For quantification of patterns of GFP::MYRF, images of stage-synchronized animals were acquired using wide-field microscopy described as above. The same parameters were used, including the power of excitation light, identical objective, exposure duration, and screen display setting. The images are examined and the patterns of GFP::MYRF were categorized based on how consistently the signals are observed at particular subcellular localization throughout the animal body. ‘Weak or unclear signal’ means that no clear signals are detected, or there are some weak signals but they are inconsistent throughout the animal body. Three independent rounds of culture, imaging, and scoring were carried out, and the data were pooled and presented in the percentage column graphs.

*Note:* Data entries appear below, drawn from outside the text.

/-- The record of a new world (R357, R363). -/
def newWorld (s : State) (r : WorldRequest) : World :=
  { conf := r.conf, replay := r.replay, rootBuf := r.rootBuf, rootOff := r.rootOff, ringBuf := r.ringBuf, errOff := 0,
    orphanOff := orphanPlace (slotsOf r.errSlots), saves := (List.range r.saveBufs.length).map fun k => (k, (r.saveBufs[k]?).getD 0),
    mrs := [extendMr 0 (digestBytes s.boot.current.digest), 0, 0, 0], key := s.keyCtr + 1 }

/-- WORLD_CREATION (R358, R334): record, key, rings, the journal of the graph request queue. -/
def execWorldCreation (r : WorldRequest) (s : State) : Host.Outcome State Fault Refusal :=
  if !createOk s r then .next s
  else
    let u := { s with worlds := Fm.put s.worlds r.world (newWorld s r), keyCtr := s.keyCtr + 1 }
    let q := whole u [fun t => writeBuf t r.ringBuf 0 (freshHdr (slotsOf r.errSlots) 64),
                      fun t => writeBuf t r.ringBuf (orphanPlace (slotsOf r.errSlots)) (freshHdr (slotsOf r.orphanSlots) 32)]
    if !q.ok then .next { s with dirq := q.s.dirq, backs := q.s.backs }
    else
      let t := q.s
      let old := Fm.getD t.keys r.world {}
      .next { t with
        keys := Fm.put t.keys r.world { st := 1, conf := r.conf, src := r.fromSpdm, mgen := old.mgen + 1 },
        journals := Fm.put t.journals (8192 + r.world) { world := r.world, buf := r.journalBuf, log := r.journalLog } }

/-- Teams of a grid that stand on the part. -/
def aliveTeams (s : State) (grid : Nat) : Nat := (s.teams.filter fun e => e.2.grid == grid).length

/-- The grids of a world end ABORTED: their waiting teams go, and those with no team left are final (R341, R342). -/
def abortGrids (s : State) (world : Nat) : State :=
  let s := { s with pends := s.pends.filter fun p => p.world != world }
  s.grids.foldl (fun s e =>
    if e.2.world != world then s
    else
      let n := aliveTeams s e.1
      if n == 0 && e.2.node.isNone then
        journalFinal { s with grids := Fm.del s.grids e.1 } e.2.queue e.2.seq jAborted 0 0 e.2.latest e.2.ops
      else { s with grids := Fm.put s.grids e.1 { e.2 with left := n, abort := true } }) s

/-- Every team of a world is killed (R359). -/
def killWorld (s : State) (world : Nat) : State :=
  (s.teams.filter fun e => e.2.world == world).foldl (fun s e => killTeam s e.1 { source := 1, die := e.2.die }) s

/-- What a replay's nodes still run: the latest visibility time of their writes so far, and the operations whose writes are on their way. -/
def workLeft (s : State) (r : Replay) : Option Nat × List Nat :=
  (r.work.toList ++ r.async.map fun e => e.2.2).foldl (fun acc w => match w with
    | .grid id => (match Fm.get? s.grids id with
        | some g => (laterOf acc.1 g.latest, acc.2 ++ g.ops)
        | none => acc)
    | .copy id _ => if (Fm.get? s.ops id).isSome then (acc.1, acc.2 ++ [id]) else acc) (r.latest, [])

/-- Replays, queued requests and pending loads of a world end ABORTED, and its graphs are unloaded (R341, R342). -/
def abortReplays (s : State) (world : Nat) : State :=
  let s := (s.replays.filter fun e => e.2.world == world).foldl (fun s e =>
    let w := workLeft s e.2
    journalFinal { s with replays := Fm.del s.replays e.1 } e.2.queue e.2.seq jAborted 0 0 w.1 w.2) s
  let s := (s.loads.filter fun e => e.2.world == world).foldl
    (fun s e => journalFinal { s with loads := Fm.del s.loads e.1 } e.1 e.2.seq jAborted 0 0 none) s
  let s := (s.graphs.filter fun e => e.2.world == world).foldl
    (fun s e => e.2.queue.foldl (fun s r => journalFinal s r.queue r.seq jAborted 0 0 none) s) s
  let s := { s with grids := s.grids.filter fun e => !(e.2.world == world && e.2.node.isSome) }
  { s with graphs := s.graphs.filter fun e => e.2.world != world }

/-- Rows of a world that nothing is still being added to are closed, or every row (R272). -/
def closeRows (s : State) (world : Nat) (all : Bool) : State :=
  (s.rows.filter fun e => e.2.st != 0 && e.2.world == world && (all || (pendingAdds s e.1 == 0 && !e.2.evicting))).foldl
    (fun s e => closeRow s e.1) s

/-- The first two steps of a teardown (R359). -/
def startTeardown (s : State) (world : Nat) : State :=
  let s := { s with keys := Fm.mod s.keys world fun k => { k with st := 2 } }
  let s := abortReplays (killWorld (abortGrids s world) world) world
  dropTickets (closeRows s world false) world

/-- Nothing of a world is under way any more (R359 step 3). -/
def worldIdle (s : State) (world : Nat) : Bool :=
  (s.ops.all fun e => e.2.world != world) && (s.posts.all fun p => p.world != world) &&
    s.jwrites.all fun w => match Fm.get? s.journals w.queue with
      | some j => j.world != world
      | none => true

/-- A die's copy of a sector is dropped without write-back; its stamp stays in the set floor (R229, R359). -/
def discardCopy (s : State) (die sec : Nat) (x : L2Sec) : State :=
  let stamp := max x.stamp x.acks
  snoopLeave (raiseFloor { s with l2 := Fm.del s.l2 (l2Key die sec) } die sec stamp) die sec stamp

/-- What a sector holds is encrypted under a key (R360). -/
def underKey (encs : List (Option Seal)) (pend : List PendW) (key : Nat) : Bool :=
  let is (e : Option Seal) : Bool := (e.map fun x => x.key == key).getD false
  encs.any is || pend.any fun w => is w.enc

/-- The last two steps of a teardown (R359): the entries tagged with the world go without write-back, its windows are zeroed and freed, its
record goes and its key with it. Memory keeps what it holds, under the key that is gone. -/
def endTeardown (s : State) (world : Nat) (w : World) : State :=
  let own (sec : Nat) : Bool := (ownersOf s (sec * 128)).contains world
  let mine (sec : Nat) : Bool := own sec || underKey (Fm.getD s.encs sec []) (Fm.getD s.memPend sec []) w.key
  let s1 := closeRows s world true
  let s1 := (s1.l2.filter fun e => own (e.1 / 8) || underKey e.2.encs e.2.pend w.key).foldl
    (fun t e => discardCopy t (e.1 % 8) (e.1 / 8) e.2) s1
  let s1 := w.windows.foldl (fun t e => clearDie t e.1 e.2.1 e.2.2) s1
  { s1 with
    l1 := s1.l1.filter fun f => f.world != world,
    wcb := s1.wcb.filter fun e => !mine e.1,
    memPend := s1.memPend.filter fun e => !mine e.1,
    owns := s1.owns.filter fun e => !own e.1,
    dirq := s1.dirq.filter fun e => !own e.1,
    rcounts := s1.rcounts.filter fun e => !mine e.1,
    tlb := s1.tlb.filter fun e => e.world != world,
    walk := s1.walk.filter fun e => e.world != world,
    ccache := s1.ccache.filter fun e => e.world != world,
    dcache := s1.dcache.filter fun e => nfield (descOf s1 e.2) 8 11 != world,
    queues := s1.queues.filter fun e => e.2.world != world,
    journals := s1.journals.filter fun e => e.2.world != world,
    worlds := Fm.del s1.worlds world,
    keys := Fm.mod s1.keys world fun k => { mgen := k.mgen } }

/-- WORLD_TEARDOWN (R359): DRAINING and the kills at once; the rest once nothing of the world is under way. -/
def execWorldTeardown (world : Nat) (s : State) : Host.Outcome State Fault Refusal :=
  match Fm.get? s.worlds world, Fm.get? s.keys world with
  | some w, some k =>
    if world == 0 then .next s
    else if k.st == 1 then .next (startTeardown s world)
    else if worldIdle s world then .next (endTeardown s world w)
    else .next s
  | _, _ => .next s

/-- Ticks of the attestation watchdog, 10 minutes (R345, R365). -/
def watchdogTicks : Nat := 600000000000

/-- Ticks between two tries to fetch the previous bundle, 30 s (R365). -/
def fetchTicks : Nat := 30000000000

/-- A bundle passes the boot ROM's checks (R365): its signature, its digest, which is SHA-384 of the rest of the image, its SVNs. -/
def bundleOk (b : Bundle) (counters : Nat × Nat × Nat) : Bool :=
  Config.bundleSig b.digest b.sig && sha384 b.image == b.digest && b.svnKernel ≤ 128 && b.svnMonitor ≤ 128 && b.svnFirmware ≤ 128 &&
    counters.1 ≤ b.svnKernel && counters.2.1 ≤ b.svnMonitor && counters.2.2 ≤ b.svnFirmware

/-- A switch to a new bundle (R365 steps 1 and 2). -/
def Boot.switch (x : Boot) (b : Bundle) (nonce : BitVec 64) (deadline : Nat) : Boot :=
  { x with current := b, previous := x.current.digest, nonce := nonce, deadline := some deadline, fetching := none, staged := none }

/-- Its times on the dial that starts anew at a reset. -/
def Boot.rebase (x : Boot) (dial : Nat) : Boot :=
  { x with deadline := x.deadline.map fun d => d - dial, fetching := x.fetching.map fun d => d - dial }

/-- ATTESTATION_ACKNOWLEDGEMENT (R365 steps 3 and 4): one that comes before the watchdog expires. -/
def execAttestationAcknowledgement (a : Acknowledgement) (s : State) : Host.Outcome State Fault Refusal :=
  let b := s.boot.current
  if s.boot.deadline.any (fun d => s.dial < d) && s.boot.fetching.isNone && a.nonce == s.boot.nonce && a.digest == b.digest && Config.ownerSig a.nonce a.digest a.sig then
    .next { s with boot := { s.boot with counters := (b.svnKernel, b.svnMonitor, b.svnFirmware), deadline := none } }
  else .next s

For generation of the 3-D plot of MYRF-1GFP (and variants) and RFP-Rab-3 colabeling, each image acquired from Zeiss Airyscan was opened in ImageJ in color mode, a rectangular ROI was selected to contain a complete DD soma, a plug-in program ‘3-D surface plot’ in Analyze menu was run with the following parameters, Filled; Grid Size 128; Smoothing 1.5; Perspective 0; Lighting 0.2 to generate the plot image.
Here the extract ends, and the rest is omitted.